Modified: trunk/src/runops_cores.c
==============================================================================

--- trunk/src/runops_cores.c	Sun Feb  8 18:46:46 2009	(r36451)
+++ trunk/src/runops_cores.c	Sun Feb  8 18:52:48 2009	(r36452)
@@ -2,14 +2,231 @@
 Copyright (C) 2001-2008, The Perl Foundation.
 $Id$
 
-=head1 NAME
+=head1 Run Cores
 
-src/runops_cores.c - Run Loops
+During execution, the runcore is like the heart of Parrot. The runcore
+controls calling the various opcodes with the correct data, and making
+sure that program flow moves properly. Some runcores, such as the
+I<precomputed C goto runcore> are optimized for speed and don't perform
+many tasks beyond finding and dispatching opcodes. Other runcores,
+such as the I<GC-Debug>, I<debug> and I<profiling> runcores help with
+typical software maintenance and analysis tasks. We'll talk about all
+of these throughout the chapter.
+
+Runcores must pass execution to each opcode in the incoming bytecode
+stream. This is called I<dispatching> the opcodes. Because the different
+runcores are structured in different ways, the opcodes themselves must
+be formated differently. The opcode compiler compiles opcodes into a
+number of separate formats, depending on what runcores are included in
+the compiled Parrot. Because of this, understanding opcodes first
+requires an understanding of the Parrot runcores.
+
+Parrot has multiple runcores. Some are useful for particular maintenance
+tasks, some are only available as optimizations in certain compilers,
+some are intended for general use, and some are just interesing flights
+of fancy with no practical benefits. Here we list the various runcores,
+their uses, and their benefits.
+
+=head2 Slow Core
+
+The slow core is a basic runcore design that treats each opcode as a
+separate function at the C level. Each function is called, and returns
+the address of the next opcode to be called by the core. The slow core
+performs bounds checking to ensure that the next opcode to be called is
+properly in bounds, and not somewhere random in memory. Because of this
+modular approach where opcodes are treated as separate executable
+entities many other runcores, especially diagnostic and maintenance
+cores are based on this design. The program counter C<pc> is the current
+index into the bytecode stream. Here is a pseudocode representation for
+how the slow core works:
+
+  while(1) {
+      pc = NEXT_OPCODE;
+	  if(pc < LOW_BOUND || pc > HIGH_BOUND)
+	      throw exception;
+	  DISPATCH_OPCODE(pc);
+	  UPDATE_INTERPRETER();
+  }
+
+=head2 Fast Core
+
+The fast core is a bare-bones core that doesn't do any of the
+bounds-checking or context updating that the slow core does.
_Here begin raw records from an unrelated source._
-- ==== Sys2Proof/Machine/Accept.lean ====
section
/-!
DEFINITION. The front end accepts launch records (R347 to R349, R351, R352): the checks, the new entry of the launch table,
and the queues.
-/

namespace Sys2Proof.Machine

/-! ### Acceptance (R347, R349, R351, R352) -/

/-- The lowest free entry of the launch table. -/
def State.freeLslot (s : State) : Option Nat := (upTo 256).find? fun k => (s.launches.get? k).isNone

/-- The status of a launch among the last completed, the youngest of its LID. -/
def State.doneStatus (s : State) (lid : Nat) : Option Nat := (s.done.reverse.find? fun p => decide (p.1 = lid)).map (·.2)

/-- A launch as it enters the table. -/
def State.newLaunch (s : State) (r : LRec) (a : Arrays) (graph : Option Nat) (post : Nat × Nat) : Launch where
  rec_ := r
  order := s.acceptCtr
  dl := if r.deadline = 0 then none else some (s.tstamp + r.deadline)
  deps := (r.after.take r.naft).map fun x => if (s.launchNamed x).isSome then none else s.doneStatus x
  started := false
  fail := none
  tasks := (upTo r.ntask).map fun t => if localTask r a.place t then .fresh else .retired
  groups := a.groups
  windows := a.windows
  keys := a.keys
  place := a.place
  pinmiss := false
  graph := graph
  remote := []
  gone := []
  homes := []
  told := ([], [])
  barsAt := []
  toldBars := []
  eps := []
  post := post

/-- The members of a GANG group that are placed here can all be bound at once on a package where nothing is bound (reason 8). DESIGN
CHOICE (log 37): the pins that stand keep their room there, and any launch may claim them. -/
def State.gangFits (s : State) (r : LRec) (a : Arrays) (ms : List Nat) : Bool :=
  let free (p : Nat × Core) : Nat × Core := (p.1, { p.2 with pins := p.2.pins.map fun q => { q with owner := none } })
  let s := { s with slotTable := [], launches := [], cores := s.cores.map free }
  let l := { s.newLaunch r a none (0, 0) with started := true }
  (State.placeList 0 ms.length s l (inOrder l (ms.map (s.need l)))).isSome

/-- The lowest reason that refuses a record. DESIGN CHOICE (log 36): an NAFT of 5 to 7, for which R349 names no reason, has
reason 6. -/
def State.refusal (s : State) (r : LRec) (a : Arrays) (pcap : Nat) (needNoDep : Bool) : Option Nat :=
  let checks : List (Nat × Bool) :=
    [(1, decide (r.ver ≠ 1) || r.rsv),
     (2, decide (r.ntask = 0) || decide (r.share = 0) || decide (256 < r.share) || decide (r.spad = 0) ||
        decide (512 < r.spad) || decide (r.kaddr % 2 = 1) || (decide (r.simg ≠ 0) && decide (r.spad * 4096 < r.ssize * 64))),
     (3, a.bad),
     (4, (s.launchNamed r.lid).isSome),
     (5, decide (pcap < r.prio)),
     (6, decide (4 < r.naft) || ((r.after.drop r.naft).any (· ≠ 0)) || (needNoDep && decide (r.naft ≠ 0))),
     (7, decide (r.span < r.pord) || (decide (r.span ≠ 0) && a.place.any fun p => decide (r.span < p))),
     (8, a.groups.any fun g => g.gang && !s.gangFits r a (g.members.filter (localTask r a.place))),
     (9, decide (r.sstride < r.savemin)),
     (10, decide (r.asid = 0xFFFF)),
     (11, a.fault || s.imageFault r),
     (12, s.tooManyBars r a)]
  (checks.find? (·.2)).map (·.1)

/-- An AFTER entry that names no launch known here. -/
def State.badDep (s : State) (r : LRec) : Option Nat :=
  (r.after.take r.naft).findIdx? fun x => (s.launchNamed x).isNone && (s.doneStatus x).isNone

/-- What the packages of a span are posted alike: the record without its PORD (R348, R350). -/
def postOf (bits : Nat) : Nat := bits - fld bits 46 43 * 2 ^ 43
/-- The next post of a record that spans packages is taken: its name in BIND messages, and what they have said of it so far
(R350; log 30). -/
def State.takePost (s : State) (bits : Nat) : State × (Nat × Nat) × List (BitVec 16 × BindMsg) :=
  let key := postOf bits
  let post := (key, s.posts.get 0 key)
  if (LRec.ofBits bits).span = 0 then (s, (0, 0), [])
  else ({ s with posts := s.posts.put key (post.2 + 1), bindIn := s.bindIn.filter fun m => decide (m.2.post ≠ post) }, post,
    s.bindIn.filter fun m => decide (m.2.post = post))

/-- Accepts a record into table entry `k`, refuses it, or completes it with BADDEP. DESIGN CHOICE (log 36): an AFTER entry that
names no launch decides before one whose launch has failed, and of several the lowest is named (R351). -/
def State.acceptAt (s : State) (k : Nat) (bits pcap : Nat) (graph : Option Nat) : State :=
  let r := LRec.ofBits bits
  let a := s.readArrays r
  let (t, post, heard) := (s.arraysNoted r).takePost bits
  let t := { t with acceptCtr := t.acceptCtr + 1 }
  let ended (t : State) : State := heard.foldl (fun s m => s.hearOver m.1 m.2) (t.spanEnds r a.place post [] [])
  match s.refusal r a pcap graph.isSome with
  | some reason =>
    ((ended (t.tellBind r post ([], []) [] true)).finishLaunch r 1 reason false false (decide (reason ≠ 4)) graph).settleDeps 256
  | none =>
    match s.badDep r with
    | some i => ((ended t).finishLaunch r 4 i false false true graph).settleDeps 256
    | none =>
      let t := ({ t with launches := t.launches.put k (s.newLaunch r a graph post) }).tellBind r post ([], []) [] false
      (heard.foldl (fun s m => s.hearBind k m.1 m.2) t).settleDeps 256

/-- The queue whose turn it is: the first non-empty one from `rr` on. -/
def State.nextQueue (s : State) : Option Nat := ((upTo 64).map fun i => (s.rr + i) % 64).find? fun q => !(s.lq q).recs.isEmpty

/-- LAUNCH_ACCEPT (R347, R349): one record of the queue whose turn it is; its credit returns to the source. -/
def execLaunchAccept (s : State) : Out State :=
  .next (match s.nextQueue, s.freeLslot with
    | some q, some k =>
      let l := s.lq q
      match l.recs with
      | [] => s
      | (bytes, tag, src) :: rest =>
        if s.arraysHeld (LRec.ofBits (leNat bytes)) then s
        else
        let s := { s with rr := (q + 1) % 64
                          lqs := s.lqs.put q { l with recs := rest, credit := l.credit + 1, acc := (l.acc + 1) % 2 ^ 32 } }
        (s.respond src tag 1 []).acceptAt k (leNat bytes) l.pcap none
    | _, _ => s)

/-- LQCFG_WRITE (R347). -/
def execLqcfgWrite (q : Nat) (v : Word) (s : State) : Out State := event (decide (q < 64)) (s.setLqcfg q v.toNat)

end Sys2Proof.Machine
end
The fast
+core is the way Parrot should run, and is used to find and debug places
+where execution strays outside of its normal bounds. In pseudocode, the
+fast core is very much like the slow core except it doesn't do the bounds
+checking between each instruction, and doesn't update the interpreter's
+current context for each dispatch.
+
+  while(1) {
+      pc = NEXT_OPCODE;
+	  DISPATCH_OPCODE(pc);
+  }
+
+=head2 Switch Core
+
+As its name implies, the switch core uses a gigantic C C<switch / case>
+structure to execute opcodes. Here's a brief example of how this
+architecture works:
+
+  for( ; ; current_opcode++) {
+      switch(*current_opcode) {
+	      case opcode_1:
+		      ...
+	      case opcode_2:
+		      ...
+		  case opcode_3:
+		      ...
+	  }
+  }
+
+This is quite a fast architecture for dispatching opcodes because it all
+happens within a single function. The only operations performed between
+opcodes is a jump back to the top of the loop, incrementing the opcode
+pointer, dereferencing the opcode pointer, and then a jump to the C<case>
+statement for the next opcode.
+
+=head2 Computed Goto Core
+
+I<Computed Goto> is a feature of some C compilers where a label is
+treated as a piece of data that can be stored as a C<void *> pointer. Each
+opcode becomes simply a label in a very large function, and pointers to the
+labels are stored in a large array. Calling an opcode is as easy as taking
+that opcode's number as the index of the label array, and calling the
+associated label. Sound complicated? It is a little, especially to C
+programmers who are not used to using labels, much less treating them as
+first class data items.
+
+Notice that computed goto is a feature only available in some compilers
+such as GCC, and will not be available in every distribution of Parrot,
+depending what compilers were used to build it.
+
+As was mentioned earlier, not all compilers support computed goto, which
+means that this core will not be built on platforms that don't support it.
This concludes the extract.